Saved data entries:
-- ==== Sys2Proof/Tests/Slice0.lean ====
section
/-! SUPPORT. Tests of single operations against 95_test_vectors.md, the smoke tests of the well-formedness checks, and one
witness per statement that has hypotheses. -/

namespace Sys2Proof.Tests

open Sys2Proof Sys2Proof.Machine

/-! ### Helpers -/

/-- A field of what an outcome goes on with, if it goes on. -/
def peek {α β : Type} (o : Host.Outcome β Fault Refusal) (f : β → α) : Option α :=
  match o with
  | .next t => some (f t)
  | .fault _ => none
  | .refused _ => none

/-- The next state passes a check. -/
def holds (o : Host.Outcome State Fault Refusal) (f : State → Bool) : Bool := (peek o f).getD false

/-- The refusal, if it is one. -/
def refusal (o : Host.Outcome State Fault Refusal) : Option Refusal :=
  match o with
  | .next _ => none
  | .fault _ => none
  | .refused r => some r

/-- The response in a state, as code and data. -/
def answer (s : State) : Option (Code × Word) := s.resp.map fun r => (r.code, r.data)

/-- A receiver scanning for a start symbol. -/
def scanning (ramp : BitVec 16) (integ : BitVec 8) (last : Bool) (hist : Word) : State :=
  { State.reset with rxEnabled := true, ramp := ramp, integ := integ, lastSample := last, hist := hist }

/-- A receiver inside a frame, `bufLen` bytes of which are stored. -/
def collecting (s : State) (bitCount bufLen expLen : BitVec 8) (buf : Memory) : State :=
  { s with rxActive := true, bitCount := bitCount, bufLen := bufLen, expLen := expLen, rxBuf := buf }

/-- A receiver whose frame of ten bytes waits for the host. -/
def waiting (s : State) : State :=
  { s with
    rxReady := true, bufLen := 10, expLen := 10,
    rxBuf := [(0, 10), (1, 0x5A), (2, 0xC0), (3, 1), (4, 2), (5, 7), (6, 0x48), (7, 0x69), (8, 0x1D), (9, 0xF1)] }

/-- The transmitter of 95_test_vectors.md V18, with `tx_len` 2. -/
def sending (active : Bool) (sample bit : BitVec 4) (index : BitVec 8) (out : Bool) : State :=
  { State.reset with
    txActive := active, txSample := sample, txBit := bit, txIndex := index, txOut := out, txLen := 2,
    txBuf := [(0, 0x2A), (1, 0x38)] }

/-- The five registers of a row of V18. -/
def txRow (s : State) : Bool × BitVec 4 × BitVec 4 × BitVec 8 × Bool :=
  (s.txActive, s.txSample, s.txBit, s.txIndex, s.txOut)

/-- The parameter set PS of 95_test_vectors.md P4. -/
def ps : Params where
  oversampling := 8
  symbolBits := 4
  startSymbol := 0x5C
  preamble := [0xA, 0xA, 0xC, 0x5]
  enc := (List.range 16).map (BitVec.ofNat 8)
  rampMax := 80
  rampInc := 10
  rampTransition := 40
  rampIncRetard := 5
  rampIncAdvance := 15
  integThreshold := 5
  headerSize := 5
  payloadMax := 30
  messageMin := 1
  messageMax := 4
  rxBufCap := 4
  txBufCap := 12
  rxOverrun := .hold
  rxGatedByTx := false
  linkLayer := false

/-- Reads above every listed index give nothing. -/
theorem read_bounded (m : Memory) (cap : Nat) (h : ∀ c ∈ m, c.1 < cap) :
    ∀ i, (Memory.read m i).isSome = true → i < cap := by
  induction m with
  | nil => simp
  | cons c m ih =>
    intro i hi
    rw [Memory.read] at hi
    split at hi
    · rename_i e
      exact e ▸ h c (by simp)
    · exact ih (fun d hd => h d (by simp [hd])) i hi

/-- The invariants from checks that evaluate. -/
theorem inv_of_checks (s : State)
    (h : s.params.wf = true ∧ (s.rxActive = true → s.rxEnabled = true) ∧ (s.rxActive = true → s.rxReady = false) ∧
      s.ramp.toNat < s.params.rampMax ∧ s.integ.toNat ≤ Params.ceilDiv s.params.rampMax s.params.rampIncRetard ∧
      s.hist.toNat < 2 ^ (2 * s.params.symbolBits) ∧ s.bitCount.toNat < 2 * s.params.symbolBits ∧
      (s.rxActive = false → s.bitCount = 0) ∧ s.bufLen.toNat ≤ s.params.rxBufCap)
    (h' : (0 < s.bufLen.toNat → State.lengthOk s.params s.expLen = true) ∧
      (0 < s.bufLen.toNat → s.bufLen.toNat ≤ s.expLen.toNat) ∧
      (0 < s.bufLen.toNat → Memory.read s.rxBuf 0 = some s.expLen) ∧
      (s.rxReady = true → s.bufLen = s.expLen ∧ 0 < s.bufLen.toNat) ∧
      (s.rxActive = true → 0 < s.bufLen.toNat → s.bufLen.toNat < s.expLen.toNat))
    (h'' : s.txLen.toNat ≤ s.params.txBufCap ∧ s.txIndex.toNat ≤ s.txLen.toNat ∧
      s.txBit.toNat < s.params.symbolBits ∧ s.txSample.toNat < s.params.oversampling ∧
      (∀ i, i < s.txLen.toNat → (Memory.read s.txBuf i).isSome = true) ∧
      (s.txActive = false → s.txOut = false ∧ s.txSample = 0 ∧ s.txBit = 0) ∧
      s.integ.toNat * s.params.rampIncRetard ≤ s.ramp.toNat ∧ (s.txIndex = s.txLen → s.txBit = 0))
    (h''' : (∀ i, i < s.bufLen.toNat → (Memory.read s.rxBuf i).isSome = true) ∧ Memory.wf s.rxBuf = true ∧
      Memory.wf s.txBuf = true ∧ (∀ c ∈ s.rxBuf, c.1 < s.params.rxBufCap) ∧ ∀ c ∈ s.txBuf, c.1 < s.params.txBufCap) :
    s.Inv := by
  obtain ⟨a1, a2, a3, a4, a5, a6, a7, a8, a9⟩ := h
  obtain ⟨b1, b2, b3, b4, b5⟩ := h'
  obtain ⟨c1, c2, c3, c4, c5, c6, c7, c8⟩ := h''
  obtain ⟨d1, d2, d3, d4, d5⟩ := h'''
  exact ⟨⟨a1, a2, a3, a4, a5, a6, a7, a8, a9, b1, b2, fun hl => by simp [State.byteAt, State.memory, b3 hl], b4, b5,
    c1, c2, c3, c4, c5, c6⟩, c7, c8, d1, d2, d3, read_bounded _ _ d4, read_bounded _ _ d5⟩

theorem ps_wf : ps.wf = true := by decide

/-! ### Well-formedness: an ill-formed term for each check -/

theorem test_tick_is_no_command : Instr.wf .command (.tick true) = false := by decide

theorem test_commands_are_no_strobe :
    ∀ i ∈ [Instr.nop, .reset, .csrRd 0, .rxEnable, .rxDisable, .rxClear, .rxRead 0, .txClear, .txPush 0, .txStart],
      Instr.wf .strobe i = false := by decide

/-- One set per item of 00_scope.md R11, refused by that item's check. -/
theorem test_ill_formed_parameters :
    Params.oversamplingOk { Params.p0 with oversampling := 7 } = false ∧
    Params.symbolBitsOk { Params.p0 with symbolBits := 9 } = false ∧
    Params.startSymbolOk { Params.p0 with startSymbol := 0 } = false ∧
    Params.preambleOk { Params.p0 with preamble := [0x2C, 0x38] } = false ∧
    Params.codecOk { Params.p0 with enc := List.replicate 16 0x0D } = false ∧
    Params.rampOk { Params.p0 with rampInc := 21 } = false ∧
    Params.incrementsOk { Params.p0 with rampIncRetard := 0 } = false ∧
    Params.rampFits { Params.p0 with rampMax := 65528 } = false ∧
    Params.integFits { Params.p0 with rampMax := 256, rampIncRetard := 1 } = false ∧
    Params.thresholdOk { Params.p0 with integThreshold := 9 } = false ∧
    Params.messageOk { Params.p0 with rxBufCap := 37 } = false ∧
    Params.txBufOk { Params.p0 with txBufCap := 83 } = false ∧
    Params.linkLayerOk { Params.p0 with payloadMax := 29 } = false := by decide

/-- The whole check refuses them too; and item 13 is not asked for without the link layer. -/
theorem test_ill_formed_parameters_refused :
    (∀ p ∈ [{ Params.p0 with oversampling := 7 }, { Params.p0 with integThreshold := 9 },
      { Params.p0 with payloadMax := 29 }], Params.wf p = false) ∧
    Params.wf { Params.p0 with payloadMax := 29, linkLayer := false } = true := by decide

/-! ### Decoding: words written out from 30_encoding.md R90, R93 -/

/-- Receiver, transmitter, system and tick words: op, rsv, arg spelled as bits; V1. -/
theorem test_decode_families :
    decodeCommand 0b0011_0000_00000000 = .ok .rxEnable ∧ decodeCommand 0b0110_0000_00100101 = .ok (.rxRead 37) ∧
    decodeCommand 0b1000_0000_00101010 = .ok (.txPush 42) ∧ decodeCommand 0b1001_0000_00000000 = .ok .txStart ∧
    decodeCommand 0b0010_0000_00000101 = .ok (.csrRd 5) ∧ decodeCommand 0b0001_0000_00000000 = .ok .reset ∧
    decodeRunWord 0b1111_0000_00000001 = .ok (.tick true) ∧
    decodeCommand 0b1111_0000_00000001 = .error .tickOnCommandPort := by decide

/-- V1's illegal words, one per reason of R96. -/
theorem test_decode_illegal :
    decodeCommand 0x9001 = .error .argNotZero ∧ decodeCommand 0x8100 = .error .rsvNotZero ∧
    decodeCommand 0xE000 = .error .reservedOp ∧ decodeRunWord 0xF002 = .error .tickArgNotZero ∧
    decodeRunWord 0xF100 = .error .rsvNotZero ∧ decodeCommand 0xFFFF = .error .tickOnCommandPort := by decide

/-- The rows of spec/opcode_table.json as numbers. -/
theorem test_table_words :
    [0x0000, 0x1000, 0x2007, 0x3000, 0x4000, 0x5000, 0x6025, 0x7000, 0x802A, 0x9000, 0xF001].map (decodeTableWord 16) =
      [Instr.nop, .reset, .csrRd 7, .rxEnable, .rxDisable, .rxClear, .rxRead 37, .txClear, .txPush 42, .txStart,
        .tick true].map some := by decide

/-- A presented word runs as the first operation after reset. -/
theorem test_fetch :
    peek (step (State.reset.withFetchWord 16 0x802A)) (fun t => (t.txLen, answer t)) = some (1, some (.ok, 0)) ∧
    peek (step (State.reset.withFetchWord 16 0xF001)) (fun t => decide (t = State.reset)) = some true := by decide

What the exercise asks:
In the entries above, find the line with "split at hi" and the line with "b1, b2, fun", then restate word for word both of them and every line between, with nothing more.

Solution:
    split at hi
    · rename_i e
      exact e ▸ h c (by simp)
    · exact ih (fun d hd => h d (by simp [hd])) i hi

/-- The invariants from checks that evaluate. -/
theorem inv_of_checks (s : State)
    (h : s.params.wf = true ∧ (s.rxActive = true → s.rxEnabled = true) ∧ (s.rxActive = true → s.rxReady = false) ∧
      s.ramp.toNat < s.params.rampMax ∧ s.integ.toNat ≤ Params.ceilDiv s.params.rampMax s.params.rampIncRetard ∧
      s.hist.toNat < 2 ^ (2 * s.params.symbolBits) ∧ s.bitCount.toNat < 2 * s.params.symbolBits ∧
      (s.rxActive = false → s.bitCount = 0) ∧ s.bufLen.toNat ≤ s.params.rxBufCap)
    (h' : (0 < s.bufLen.toNat → State.lengthOk s.params s.expLen = true) ∧
      (0 < s.bufLen.toNat → s.bufLen.toNat ≤ s.expLen.toNat) ∧
      (0 < s.bufLen.toNat → Memory.read s.rxBuf 0 = some s.expLen) ∧
      (s.rxReady = true → s.bufLen = s.expLen ∧ 0 < s.bufLen.toNat) ∧
      (s.rxActive = true → 0 < s.bufLen.toNat → s.bufLen.toNat < s.expLen.toNat))
    (h'' : s.txLen.toNat ≤ s.params.txBufCap ∧ s.txIndex.toNat ≤ s.txLen.toNat ∧
      s.txBit.toNat < s.params.symbolBits ∧ s.txSample.toNat < s.params.oversampling ∧
      (∀ i, i < s.txLen.toNat → (Memory.read s.txBuf i).isSome = true) ∧
      (s.txActive = false → s.txOut = false ∧ s.txSample = 0 ∧ s.txBit = 0) ∧
      s.integ.toNat * s.params.rampIncRetard ≤ s.ramp.toNat ∧ (s.txIndex = s.txLen → s.txBit = 0))
    (h''' : (∀ i, i < s.bufLen.toNat → (Memory.read s.rxBuf i).isSome = true) ∧ Memory.wf s.rxBuf = true ∧
      Memory.wf s.txBuf = true ∧ (∀ c ∈ s.rxBuf, c.1 < s.params.rxBufCap) ∧ ∀ c ∈ s.txBuf, c.1 < s.params.txBufCap) :
    s.Inv := by
  obtain ⟨a1, a2, a3, a4, a5, a6, a7, a8, a9⟩ := h
  obtain ⟨b1, b2, b3, b4, b5⟩ := h'
  obtain ⟨c1, c2, c3, c4, c5, c6, c7, c8⟩ := h''
  obtain ⟨d1, d2, d3, d4, d5⟩ := h'''
  exact ⟨⟨a1, a2, a3, a4, a5, a6, a7, a8, a9, b1, b2, fun hl => by simp [State.byteAt, State.memory, b3 hl], b4, b5,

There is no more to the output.